Looking into that hole.
"Hasta la vista, baby." Courtesy of Sundance Institute

Eerily bizarre and deadly serious, John and the Hole is a film with a lot of questions. Notably: What if the kid from Home Alone was kind of a sociopath, a kid who manipulated his circumstances so he didn't have to be around his family?

The answers John and the Hole gives its questions aren't exactly satisfying, but this kid, who keeps doing inexplicably awful things just because he can, is definitely, uh, interesting.

The kid in question is John, played by a quiet yet creepy Charlie Shotwell. The last time audiences would have seen Shotwell was in last year's The Nest as a kid who was in the unfortunate position of having a menacing Jude Law as his father.

Now it's the son who is the source of menace in the family.

The hole in question is actually a partially constructed bunker in the woods near John's home that his parents vaguely suggest could serve as a shelter for a storm. Michael C. Hall and Jennifer Ehle play the parents in question, and both appropriately capture the horrified reactions any parent would have when discovering their son has trapped them in a hole and won't let them out. Their shift from denial to panic—especially when their daughter, played by Taissa Farmiga, realizes what is going on before they do—is deeply upsetting.

That the film's writer Nicolás Giacobone co-wrote, with Alejandro G. Iñárritu, 2014's Birdman is unsurprising, even as it lacks the similar kinetic energy to the dialogue and flow of that story. What it has in common is a sensibility punctuated by persistent dread. A simple scene of John drinking orange juice or eating chicken nuggets becomes tense in context.

The direction by Pascual Sisto, in what is his first feature, is cold and calculated. The color palette is often bleak, with repeated use of shallow-focus compositions. It mimics John as he begins to commit increasingly horrifying acts. John, of course, isn't a criminal mastermind; he's a kid. He doesn't think through his actions, although he lies with such ease it makes the skin crawl.

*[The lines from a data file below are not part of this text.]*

-- ==== Sys2Proof/Word.lean ====
section
/-! DEFINITION. The widths of the block's values (spec/00_scope.md R7, R11; spec/10_state.md R21, R22).
Every value is an unsigned number of a stated width; nothing in the block is signed (R11). -/

namespace Sys2Proof

/-- One byte of a frame (R10). -/
abbrev Byte := BitVec 8

/-- The 11-bit command word `CMD` (R21, R60). -/
abbrev Cmd := BitVec 11

/-- The 40-bit frame of the ports `D` and `FOUT` (R21, R22, R41). -/
abbrev Frame := BitVec 40

/-- A 16-bit word: the port `VALUE`, the calibration status and the calibration value (R21, R22). -/
abbrev Half := BitVec 16

end Sys2Proof
end

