-- ==== Sys2Proof/Machine/Crc.lean ====
section
/-! DEFINITION. The CRC-8 function of spec/40_crc.md: polynomial 0x31, initial value 0xFF, non-reflected, no
final XOR (R2, R100 to R102). -/

namespace Sys2Proof.Machine

/-- CRC_POLY (R7): x^8 + x^5 + x^4 + 1 with the top term implicit. -/
def crcPoly : Byte := 0x31

/-- CRC_INIT (R7). -/
def crcInit : Byte := 0xFF

/-- The bit step `CRC8_BIT` (R100): shift left, and XOR with the polynomial if bit 7 was set. -/
def crcBit (c : Byte) : Byte :=
  if c.getLsbD 7 then (c <<< 1) ^^^ crcPoly else c <<< 1

/-- The byte step `CRC8_BYTE` (R101): XOR the byte in whole, then eight bit steps. -/
def crcByte (c b : Byte) : Byte := crcBit^[8] (c ^^^ b)

/-- The running CRC over a byte list, from a given initial value (R102; R108's `CRC8_0` is the one from 0). -/
def crc8From (c : Byte) (bytes : List Byte) : Byte := bytes.foldl crcByte c

/-- The checksum `CRC8` over a byte list (R102). -/
def crc8 (bytes : List Byte) : Byte := crc8From crcInit bytes

end Sys2Proof.Machine
end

There are plenty of distractions in the film. Many moments start with a random conversation about a blue balloon between two unknown characters. It feels purposeless, and when it's revealed to be crucial to the story, it's done in a way that undercuts nearly all of the dramatic tension. The film's methodical, measured pace regains its footing, but it's irritating.

Between this and We Need to Talk About Kevin, I think I've been convinced never to have children. You don't know when one of them will trap you in a hole.

You can watch John and the Hole on-demand via Sundance starting Sunday, Jan. 31.